YVONNE GALE: MY TURN: Teenagers: Beware Violent Relationships
They lived in different counties in North Carolina and died on different days in 2008. But Marisha, Chelsea, Skye, Dana, Roschelle, and Kelly had something in common.
They were all teenagers killed by their boyfriends with either a gun or a knife. The youngest was 14; the oldest was 19.
Feb. 2-6 is National Teen Dating Violence Awareness and Prevention Week. The Department of Justice reports that one in 10 teen girls experiences physical violence in her dating relationship. Abuse is not limited to hitting; girls are yelled at, threatened, called obscenities, stalked, harassed, and coerced into sex.
Teenagers often resent their parents' questions and concerns about their dating partners because they are asserting their independence, but parents have a responsibility to inquire about their child's dating partners. Alarming patterns of behavior -- such as their daughters or sons justifying spending every moment of free time with their dating partners, having unexplained bruises, or constantly receiving text messages and/or phone calls from their dating partners -- may indicate an abusive or potentially abusive relationship.
One of the first indications of an abusive relationship is when one partner tries to control the other partner in every aspect of his or her life, such as dictating what the person can do and wear, who the person can associate with, and where the person can go.
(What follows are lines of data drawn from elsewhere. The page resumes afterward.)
-- ==== Sys2Proof/Laws/Keep/Trim.lean ====
section
/-! SUPPORT. The frames of the operations of Machine/Trim.lean: the parts of the state that each of them can change. -/
set_option linter.all false

namespace Sys2Proof.Machine

theorem execPmbusTrimPeriod_but (c : Fin 512) (s : State) (l : List Fld) (h_ports : Fld.ports ∈ l) :
    ∀ t, execPmbusTrimPeriod c s = .next t → t.but l = s.but l := by
  intro t ht
  unfold execPmbusTrimPeriod at ht
  (try simp only [ok] at ht); (repeat' split at ht) <;> (replace ht := Host.Outcome.next.inj ht; subst ht; first
    | with_reducible rfl
    | (simp [h_ports, ↓State.askSetpoint_but, ↓State.ite_but]; done)
    | (rename_i heq; have hk := congrArg (fun x => x.1.but l) heq; simp [h_ports, ↓State.askSetpoint_but, ↓State.ite_but] at hk; simp [hk, h_ports, ↓State.askSetpoint_but, ↓State.ite_but]; done))

theorem execMarginApply_but (r : Role) (p : Fin 16) (s : State) (l : List Fld) (h_caps : Fld.caps ∈ l) (h_chans : Fld.chans ∈ l) (h_entries : Fld.entries ∈ l) (h_events : Fld.events ∈ l) (h_regs : Fld.regs ∈ l) (h_reply : Fld.reply ∈ l) (h_status : Fld.status ∈ l) (h_trims : Fld.trims ∈ l) :
    ∀ t, execMarginApply r p s = .next t → t.but l = s.but l := by
  intro t ht
  unfold execMarginApply at ht
  (repeat' split at ht) <;> (replace ht := Host.Outcome.next.inj ht; subst ht) <;> first
    | with_reducible rfl
    | (simp [h_caps, h_chans, h_entries, h_events, h_regs, h_reply, h_status, h_trims, ↓State.answer_but, ↓State.bump16_but, ↓State.item_but, ↓State.marginOn_but, ↓State.each_but, ↓State.ite_but]; done)
    | ((first
        | refine State.item_but _ _ _ _ _ _ h_regs h_reply h_status (fun s => ?_)
        | refine State.itemLen_but _ _ _ _ _ _ _ h_regs h_reply h_status (fun s => ?_)) <;> (try dsimp only) <;> (repeat' split) <;> first
      | with_reducible rfl
      | (simp [h_caps, h_chans, h_entries, h_events, h_regs, h_reply, h_status, h_trims, ↓State.answer_but, ↓State.bump16_but, ↓State.item_but, ↓State.marginOn_but, ↓State.each_but, ↓State.ite_but]; done)
      | (rename_i heq; have hk := congrArg (fun x => x.1.but l) heq; simp [h_caps, h_chans, h_entries, h_events, h_regs, h_reply, h_status, h_trims, ↓State.answer_but, ↓State.bump16_but, ↓State.item_but, ↓State.marginOn_but, ↓State.each_but, ↓State.ite_but] at hk; simp [hk, *]; done))

theorem execMarginRemove_but (r : Role) (p : Fin 16) (s : State) (l : List Fld) (h_caps : Fld.caps ∈ l) (h_chans : Fld.chans ∈ l) (h_entries : Fld.entries ∈ l) (h_regs : Fld.regs ∈ l) (h_reply : Fld.reply ∈ l) (h_status : Fld.status ∈ l) (h_trims : Fld.trims ∈ l) :
    ∀ t, execMarginRemove r p s = .next t → t.but l = s.but l := by
  intro t ht
  unfold execMarginRemove at ht
  (repeat' split at ht) <;> (replace ht := Host.Outcome.next.inj ht; subst ht) <;> first
    | with_reducible rfl
    | (simp [h_caps, h_chans, h_entries, h_regs, h_reply, h_status, h_trims, ↓State.answer_but, ↓State.item_but, ↓State.marginOff_but, ↓State.each_but, ↓State.ite_but]; done)
    | ((first
        | refine State.item_but _ _ _ _ _ _ h_regs h_reply h_status (fun s => ?_)
        | refine State.itemLen_but _ _ _ _ _ _ _ h_regs h_reply h_status (fun s => ?_)) <;> (try dsimp only) <;> (repeat' split) <;> first
      | with_reducible rfl
      | (simp [h_caps, h_chans, h_entries, h_regs, h_reply, h_status, h_trims, ↓State.answer_but, ↓State.item_but, ↓State.marginOff_but, ↓State.each_but, ↓State.ite_but]; done)
      | (rename_i heq; have hk := congrArg (fun x => x.1.but l) heq; simp [h_caps, h_chans, h_entries, h_regs, h_reply, h_status, h_trims, ↓State.answer_but, ↓State.item_but, ↓State.marginOff_but, ↓State.each_but, ↓State.ite_but] at hk; simp [hk, *]; done))

@[simp] theorem State.setBench_but (s : State) (p : Nat) (b : Bench) (l : List Fld) (h_parts : Fld.parts ∈ l) : (State.setBench s p b).but l = s.but l := by
  unfold State.setBench
  simp [h_parts, ↓State.setPart_but, ↓State.ite_but]

@[simp] theorem State.sideEnd_but (s : State) (p reason : Nat) (l : List Fld) (h_caps : Fld.caps ∈ l) (h_chans : Fld.chans ∈ l) (h_entries : Fld.entries ∈ l) (h_events : Fld.events ∈ l) (h_parts : Fld.parts ∈ l) (h_regs : Fld.regs ∈ l) (h_trims : Fld.trims ∈ l) (h_waitMaint : Fld.waitMaint ∈ l) : (State.sideEnd s p reason).but l = s.but l := by
  unfold State.sideEnd
  simp [h_caps, h_chans, h_entries, h_events, h_parts, h_regs, h_trims, h_waitMaint, ↓State.marginOn_but, ↓State.setBench_but, ↓State.setReg_but, ↓State.sweepEnd_but, ↓State.ite_but]

@[simp] theorem State.benchTake_but (s : State) (p : Nat) (l : List Fld) (h_caps : Fld.caps ∈ l) (h_chans : Fld.chans ∈ l) (h_entries : Fld.entries ∈ l) (h_events : Fld.events ∈ l) (h_parts : Fld.parts ∈ l) (h_regs : Fld.regs ∈ l) (h_trims : Fld.trims ∈ l) (h_waitMaint : Fld.waitMaint ∈ l) : (State.benchTake s p).but l = s.but l := by
  unfold State.benchTake
  simp [h_caps, h_chans, h_entries, h_events, h_parts, h_regs, h_trims, h_waitMaint, ↓State.marginOn_but, ↓State.setBench_but, ↓State.setReg_but, ↓State.sideEnd_but, ↓State.ite_but]

@[simp] theorem State.sideBegin_but (s : State) (p : Nat) (low : Bool) (l : List Fld) (h_caps : Fld.caps ∈ l) (h_chans : Fld.chans ∈ l) (h_entries : Fld.entries ∈ l) (h_events : Fld.events ∈ l) (h_parts : Fld.parts ∈ l) (h_regs : Fld.regs ∈ l) (h_trims : Fld.trims ∈ l) (h_waitMaint : Fld.waitMaint ∈ l) : (State.sideBegin s p low).but l = s.but l := by
  unfold State.sideBegin
  simp [h_caps, h_chans, h_entries, h_events, h_parts, h_regs, h_trims, h_waitMaint, ↓State.benchTake_but, ↓State.setBench_but, ↓State.setReg_but, ↓State.ite_but]

@[simp] theorem State.benchBegin_but (s : State) (p : Nat) (l : List Fld) (h_caps : Fld.caps ∈ l) (h_chans : Fld.chans ∈ l) (h_entries : Fld.entries ∈ l) (h_events : Fld.events ∈ l) (h_parts : Fld.parts ∈ l) (h_regs : Fld.regs ∈ l) (h_trims : Fld.trims ∈ l) (h_waitMaint : Fld.waitMaint ∈ l) : (State.benchBegin s p).but l = s.but l := by
  unfold State.benchBegin
  simp [h_caps, h_chans, h_entries, h_events, h_parts, h_regs, h_trims, h_waitMaint, ↓State.marginOn_but, ↓State.setBench_but, ↓State.setReg_but, ↓State.sideBegin_but, ↓State.ite_but]

@[simp] theorem State.stepPass_but (s : State) (p : Nat) (l : List Fld) (h_caps : Fld.caps ∈ l) (h_chans : Fld.chans ∈ l) (h_entries : Fld.entries ∈ l) (h_events : Fld.events ∈ l) (h_parts : Fld.parts ∈ l) (h_regs : Fld.regs ∈ l) (h_trims : Fld.trims ∈ l) (h_waitMaint : Fld.waitMaint ∈ l) : (State.stepPass s p).but l = s.but l := by
  unfold State.stepPass
  simp [h_caps, h_chans, h_entries, h_events, h_parts, h_regs, h_trims, h_waitMaint, ↓State.benchTake_but, ↓State.setBench_but, ↓State.setReg_but, ↓State.sweepEnd_but, ↓State.ite_but]

@[simp] theorem State.sideOver_but (s : State) (p : Nat) (l : List Fld) (h_caps : Fld.caps ∈ l) (h_chans : Fld.chans ∈ l) (h_entries : Fld.entries ∈ l) (h_events : Fld.events ∈ l) (h_parts : Fld.parts ∈ l) (h_regs : Fld.regs ∈ l) (h_trims : Fld.trims ∈ l) (h_waitMaint : Fld.waitMaint ∈ l) : (State.sideOver s p).but l = s.but l := by
  unfold State.sideOver
  simp [h_caps, h_chans, h_entries, h_events, h_parts, h_regs, h_trims, h_waitMaint, ↓State.sideBegin_but, ↓State.sweepEnd_but, ↓State.ite_but]

@[simp] theorem State.benchAct_but (s : State) (p : Nat) (a : BenchAct) (l : List Fld) (h_parts : Fld.parts ∈ l) : (State.benchAct s p a).but l = s.but l := by
  unfold State.benchAct
  first
  | (simp [h_parts, ↓State.setBench_but, ↓State.ite_but]; done)
  | ((try dsimp only); (repeat' split) <;> first
    | with_reducible rfl
    | (simp [h_parts, ↓State.setBench_but, ↓State.ite_but]; done))

@[simp] theorem State.benchDo_but (s : State) (p : Nat) (l : List Fld) (h_caps : Fld.caps ∈ l) (h_chans : Fld.chans ∈ l) (h_entries : Fld.entries ∈ l) (h_events : Fld.events ∈ l) (h_parts : Fld.parts ∈ l) (h_regs : Fld.regs ∈ l) (h_trims : Fld.trims ∈ l) (h_waitMaint : Fld.waitMaint ∈ l) : (State.benchDo s p).but l = s.but l := by
  unfold State.benchDo
  first
  | (simp [h_caps, h_chans, h_entries, h_events, h_parts, h_regs, h_trims, h_waitMaint, ↓State.setBench_but, ↓State.sideEnd_but, ↓State.sideOver_but, ↓State.stepPass_but, ↓State.ite_but]; done)
  | ((try dsimp only); (repeat' split) <;> first
    | with_reducible rfl
    | (simp [h_caps, h_chans, h_entries, h_events, h_parts, h_regs, h_trims, h_waitMaint, ↓State.setBench_but, ↓State.sideEnd_but, ↓State.sideOver_but, ↓State.stepPass_but, ↓State.ite_but]; done)
    | (rename_i heq; have hk := congrArg (fun x => x.1.but l) heq; simp [h_caps, h_chans, h_entries, h_events, h_parts, h_regs, h_trims, h_waitMaint, ↓State.setBench_but, ↓State.sideEnd_but, ↓State.sideOver_but, ↓State.stepPass_but, ↓State.ite_but] at hk; simp [h_caps, h_chans, h_entries, h_events, h_parts, h_regs, h_trims, h_waitMaint, ↓State.setBench_but, ↓State.sideEnd_but, ↓State.sideOver_but, ↓State.stepPass_but, ↓State.ite_but, hk]; done))

@[simp] theorem State.benchTurn_but (s : State) (l : List Fld) (h_caps : Fld.caps ∈ l) (h_chans : Fld.chans ∈ l) (h_entries : Fld.entries ∈ l) (h_events : Fld.events ∈ l) (h_parts : Fld.parts ∈ l) (h_regs : Fld.regs ∈ l) (h_trims : Fld.trims ∈ l) (h_waitMaint : Fld.waitMaint ∈ l) : (State.benchTurn s).but l = s.but l := by
  unfold State.benchTurn
  first
  | (simp [h_caps, h_chans, h_entries, h_events, h_parts, h_regs, h_trims, h_waitMaint, ↓State.benchDo_but, ↓State.each_but, ↓State.ite_but]; done)
  | ((try dsimp only); (repeat' split) <;> first
    | with_reducible rfl
    | (simp [h_caps, h_chans, h_entries, h_events, h_parts, h_regs, h_trims, h_waitMaint, ↓State.benchDo_but, ↓State.each_but, ↓State.ite_but]; done)
    | (refine (State.each_but _ _ _ _ (fun s x _ => ?_)).trans ?_ <;> (try dsimp only) <;> (repeat' split) <;> first
      | with_reducible rfl
      | (simp [h_caps, h_chans, h_entries, h_events, h_parts, h_regs, h_trims, h_waitMaint, ↓State.benchDo_but, ↓State.each_but, ↓State.ite_but]; done)))

@[simp] theorem State.benchWrite_but (s : State) (p : Nat) (l : List Fld) (h_caps : Fld.caps ∈ l) (h_chans : Fld.chans ∈ l) (h_entries : Fld.entries ∈ l) (h_events : Fld.events ∈ l) (h_parts : Fld.parts ∈ l) (h_regs : Fld.regs ∈ l) (h_reply : Fld.reply ∈ l) (h_status : Fld.status ∈ l) (h_trims : Fld.trims ∈ l) (h_waitMaint : Fld.waitMaint ∈ l) : (State.benchWrite s p).but l = s.but l := by
  unfold State.benchWrite
  first
  | (simp [h_caps, h_chans, h_entries, h_events, h_parts, h_regs, h_reply, h_status, h_trims, h_waitMaint, ↓State.answer_but, ↓State.benchBegin_but, ↓State.bump16_but, ↓State.setBench_but, ↓State.setReg_but, ↓State.but_waitMaint, ↓State.ite_but]; done)
  | ((try dsimp only); (repeat' split) <;> first
    | with_reducible rfl
    | (simp [h_caps, h_chans, h_entries, h_events, h_parts, h_regs, h_reply, h_status, h_trims, h_waitMaint, ↓State.answer_but, ↓State.benchBegin_but, ↓State.bump16_but, ↓State.setBench_but, ↓State.setReg_but, ↓State.but_waitMaint, ↓State.ite_but]; done))

theorem execBenchStart_but (r : Role) (p : Fin 16) (s : State) (l : List Fld) (h_caps : Fld.caps ∈ l) (h_chans : Fld.chans ∈ l) (h_entries : Fld.entries ∈ l) (h_events : Fld.events ∈ l) (h_parts : Fld.parts ∈ l) (h_regs : Fld.regs ∈ l) (h_reply : Fld.reply ∈ l) (h_status : Fld.status ∈ l) (h_trims : Fld.trims ∈ l) (h_waitMaint : Fld.waitMaint ∈ l) :
    ∀ t, execBenchStart r p s = .next t → t.but l = s.but l := by
  intro t ht
  unfold execBenchStart at ht
  (try simp only [ok] at ht); (repeat' split at ht) <;> (replace ht := Host.Outcome.next.inj ht; subst ht; first
    | with_reducible rfl
    | (simp [h_caps, h_chans, h_entries, h_events, h_parts, h_regs, h_reply, h_status, h_trims, h_waitMaint, ↓State.benchWrite_but, ↓State.item_but, ↓State.ite_but]; done)
    | ((first
        | refine State.item_but _ _ _ _ _ _ h_regs h_reply h_status (fun s => ?_)
        | refine State.itemLen_but _ _ _ _ _ _ _ h_regs h_reply h_status (fun s => ?_)) <;> (try dsimp only) <;> (repeat' split) <;> first
      | with_reducible rfl
      | (simp [h_caps, h_chans, h_entries, h_events, h_parts, h_regs, h_reply, h_status, h_trims, h_waitMaint, ↓State.benchWrite_but, ↓State.item_but, ↓State.ite_but]; done)
      | (rename_i heq; have hk := congrArg (fun x => x.1.but l) heq; simp [h_caps, h_chans, h_entries, h_events, h_parts, h_regs, h_reply, h_status, h_trims, h_waitMaint, ↓State.benchWrite_but, ↓State.item_but, ↓State.ite_but] at hk; simp [hk, h_caps, h_chans, h_entries, h_events, h_parts, h_regs, h_reply, h_status, h_trims, h_waitMaint, ↓State.benchWrite_but, ↓State.item_but, ↓State.ite_but]; done)))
Other warning signs are verbal abuse, which includes name-calling, insults, and excessive criticism, jealousy, becoming angry very quickly, and consistently communicating threats.
Parents can educate themselves and their dating teenagers about these warning signs. Communicating threats is not only against the law, but is dangerous and should be taken seriously. Any threat, whether it be electronically sent, written, or spoken, should be reported to school authorities and to the police.
If a person feels in immediate danger, the person should call 911. Having early conversations about safety issues and acceptable boundaries of behavior encourages dating teens to recognize abusive behavior and seek help before it is too late.
Friend to Friend is a domestic violence and sexual abuse agency located in Moore County. The agency's crisis line, 910-947-3333, is answered 24 hours a day, seven days a week, by trained staff members. The caller can remain anonymous.
Staff members listen to and validate the caller's fears, concerns, and feelings; they also offer options to help the caller. Teenagers under 18 can come in with a parent to obtain a restraining order (a 50-B) against an abusive dating partner or obtain a 50-C order against a stalker. A teenager is not required to have a parent to accompany her or him if the individual desires counseling.
Another option for parents and teenagers is the National Teen Dating Hotline -- 866-331-9474 -- which was started in February 2007. The hotline operates 24 hours a day, seven days a week, with trained professionals and young adult advocates who run the hotline and provide support.
When children are little, responsible and caring parents are focused and committed to ensure that they are safe from harm, danger, and any kind of abuse. Teenagers need their parents' commitment and attention just as much.